RECORDS FOR THE TASK:
──────
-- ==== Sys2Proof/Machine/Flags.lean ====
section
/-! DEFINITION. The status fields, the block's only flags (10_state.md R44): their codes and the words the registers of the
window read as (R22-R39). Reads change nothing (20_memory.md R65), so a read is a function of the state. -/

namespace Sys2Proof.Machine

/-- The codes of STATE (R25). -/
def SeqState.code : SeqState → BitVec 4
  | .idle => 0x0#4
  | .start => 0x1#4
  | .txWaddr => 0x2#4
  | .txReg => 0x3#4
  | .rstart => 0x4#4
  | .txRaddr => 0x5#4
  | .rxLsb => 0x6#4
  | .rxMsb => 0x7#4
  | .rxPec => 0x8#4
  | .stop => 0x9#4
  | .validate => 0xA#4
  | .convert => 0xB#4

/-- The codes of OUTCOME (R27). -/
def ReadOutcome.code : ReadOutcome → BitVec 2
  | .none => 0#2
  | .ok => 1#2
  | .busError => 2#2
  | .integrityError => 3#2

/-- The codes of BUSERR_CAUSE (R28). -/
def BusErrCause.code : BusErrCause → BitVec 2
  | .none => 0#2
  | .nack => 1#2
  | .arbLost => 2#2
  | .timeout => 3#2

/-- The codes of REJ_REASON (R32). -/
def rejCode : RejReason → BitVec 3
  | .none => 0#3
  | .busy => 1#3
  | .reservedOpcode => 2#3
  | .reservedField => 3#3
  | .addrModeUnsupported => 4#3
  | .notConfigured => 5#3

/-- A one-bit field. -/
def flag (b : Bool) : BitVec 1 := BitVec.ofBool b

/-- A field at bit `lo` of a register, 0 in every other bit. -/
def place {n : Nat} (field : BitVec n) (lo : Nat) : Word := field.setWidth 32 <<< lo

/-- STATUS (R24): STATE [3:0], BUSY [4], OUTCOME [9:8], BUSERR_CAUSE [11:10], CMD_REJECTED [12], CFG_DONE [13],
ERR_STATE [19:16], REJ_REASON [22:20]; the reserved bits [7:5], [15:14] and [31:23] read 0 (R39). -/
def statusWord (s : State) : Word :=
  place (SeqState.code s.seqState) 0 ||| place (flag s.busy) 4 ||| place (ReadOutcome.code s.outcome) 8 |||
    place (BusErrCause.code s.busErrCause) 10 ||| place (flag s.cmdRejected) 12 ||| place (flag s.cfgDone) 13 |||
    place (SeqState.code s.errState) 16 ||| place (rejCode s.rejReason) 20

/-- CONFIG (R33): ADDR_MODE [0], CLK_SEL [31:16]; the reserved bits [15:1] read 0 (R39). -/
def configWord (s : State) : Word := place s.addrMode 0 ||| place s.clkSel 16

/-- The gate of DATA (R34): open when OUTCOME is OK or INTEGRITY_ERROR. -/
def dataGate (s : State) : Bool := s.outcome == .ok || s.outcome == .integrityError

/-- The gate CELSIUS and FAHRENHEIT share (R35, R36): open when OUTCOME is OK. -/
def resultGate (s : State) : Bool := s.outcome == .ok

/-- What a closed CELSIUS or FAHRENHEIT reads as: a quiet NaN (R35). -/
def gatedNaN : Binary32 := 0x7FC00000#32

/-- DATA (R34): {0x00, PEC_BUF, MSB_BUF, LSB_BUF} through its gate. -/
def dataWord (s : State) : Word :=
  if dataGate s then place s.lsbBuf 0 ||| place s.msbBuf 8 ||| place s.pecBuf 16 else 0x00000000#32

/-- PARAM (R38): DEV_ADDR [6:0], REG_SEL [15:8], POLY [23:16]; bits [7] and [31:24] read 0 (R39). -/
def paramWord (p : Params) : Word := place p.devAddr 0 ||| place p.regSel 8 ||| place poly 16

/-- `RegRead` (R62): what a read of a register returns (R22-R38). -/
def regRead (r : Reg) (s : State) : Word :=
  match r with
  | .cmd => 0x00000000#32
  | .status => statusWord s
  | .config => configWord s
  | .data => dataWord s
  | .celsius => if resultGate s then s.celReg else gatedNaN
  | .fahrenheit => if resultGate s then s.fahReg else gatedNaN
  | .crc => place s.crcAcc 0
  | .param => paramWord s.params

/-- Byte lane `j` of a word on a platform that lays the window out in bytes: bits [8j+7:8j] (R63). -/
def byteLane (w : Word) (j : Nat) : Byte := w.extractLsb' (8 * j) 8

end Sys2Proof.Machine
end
──────
REQUIREMENT: Word for word, write out all of the data above.

RESPONSE:
-- ==== Sys2Proof/Machine/Flags.lean ====
section
/-! DEFINITION. The status fields, the block's only flags (10_state.md R44): their codes and the words the registers of the
window read as (R22-R39). Reads change nothing (20_memory.md R65), so a read is a function of the state. -/

namespace Sys2Proof.Machine

/-- The codes of STATE (R25). -/
def SeqState.code : SeqState → BitVec 4
  | .idle => 0x0#4
  | .start => 0x1#4
  | .txWaddr => 0x2#4
  | .txReg => 0x3#4
  | .rstart => 0x4#4
  | .txRaddr => 0x5#4
  | .rxLsb => 0x6#4
  | .rxMsb => 0x7#4
  | .rxPec => 0x8#4
  | .stop => 0x9#4
  | .validate => 0xA#4
  | .convert => 0xB#4

/-- The codes of OUTCOME (R27). -/
def ReadOutcome.code : ReadOutcome → BitVec 2
  | .none => 0#2
  | .ok => 1#2
  | .busError => 2#2
  | .integrityError => 3#2

/-- The codes of BUSERR_CAUSE (R28). -/
def BusErrCause.code : BusErrCause → BitVec 2
  | .none => 0#2
  | .nack => 1#2
  | .arbLost => 2#2
  | .timeout => 3#2

/-- The codes of REJ_REASON (R32). -/
def rejCode : RejReason → BitVec 3
  | .none => 0#3
  | .busy => 1#3
  | .reservedOpcode => 2#3
  | .reservedField => 3#3
  | .addrModeUnsupported => 4#3
  | .notConfigured => 5#3

/-- A one-bit field. -/
def flag (b : Bool) : BitVec 1 := BitVec.ofBool b

/-- A field at bit `lo` of a register, 0 in every other bit. -/
def place {n : Nat} (field : BitVec n) (lo : Nat) : Word := field.setWidth 32 <<< lo

/-- STATUS (R24): STATE [3:0], BUSY [4], OUTCOME [9:8], BUSERR_CAUSE [11:10], CMD_REJECTED [12], CFG_DONE [13],
ERR_STATE [19:16], REJ_REASON [22:20]; the reserved bits [7:5], [15:14] and [31:23] read 0 (R39). -/
def statusWord (s : State) : Word :=
  place (SeqState.code s.seqState) 0 ||| place (flag s.busy) 4 ||| place (ReadOutcome.code s.outcome) 8 |||
    place (BusErrCause.code s.busErrCause) 10 ||| place (flag s.cmdRejected) 12 ||| place (flag s.cfgDone) 13 |||
    place (SeqState.code s.errState) 16 ||| place (rejCode s.rejReason) 20

/-- CONFIG (R33): ADDR_MODE [0], CLK_SEL [31:16]; the reserved bits [15:1] read 0 (R39). -/
def configWord (s : State) : Word := place s.addrMode 0 ||| place s.clkSel 16

/-- The gate of DATA (R34): open when OUTCOME is OK or INTEGRITY_ERROR. -/
def dataGate (s : State) : Bool := s.outcome == .ok || s.outcome == .integrityError

/-- The gate CELSIUS and FAHRENHEIT share (R35, R36): open when OUTCOME is OK. -/
def resultGate (s : State) : Bool := s.outcome == .ok

/-- What a closed CELSIUS or FAHRENHEIT reads as: a quiet NaN (R35). -/
def gatedNaN : Binary32 := 0x7FC00000#32

/-- DATA (R34): {0x00, PEC_BUF, MSB_BUF, LSB_BUF} through its gate. -/
def dataWord (s : State) : Word :=
  if dataGate s then place s.lsbBuf 0 ||| place s.msbBuf 8 ||| place s.pecBuf 16 else 0x00000000#32

/-- PARAM (R38): DEV_ADDR [6:0], REG_SEL [15:8], POLY [23:16]; bits [7] and [31:24] read 0 (R39). -/
def paramWord (p : Params) : Word := place p.devAddr 0 ||| place p.regSel 8 ||| place poly 16

/-- `RegRead` (R62): what a read of a register returns (R22-R38). -/
def regRead (r : Reg) (s : State) : Word :=
  match r with
  | .cmd => 0x00000000#32
  | .status => statusWord s
  | .config => configWord s
  | .data => dataWord s
  | .celsius => if resultGate s then s.celReg else gatedNaN
  | .fahrenheit => if resultGate s then s.fahReg else gatedNaN
  | .crc => place s.crcAcc 0
  | .param => paramWord s.params

/-- Byte lane `j` of a word on a platform that lays the window out in bytes: bits [8j+7:8j] (R63). -/
def byteLane (w : Word) (j : Nat) : Byte := w.extractLsb' (8 * j) 8

end Sys2Proof.Machine
end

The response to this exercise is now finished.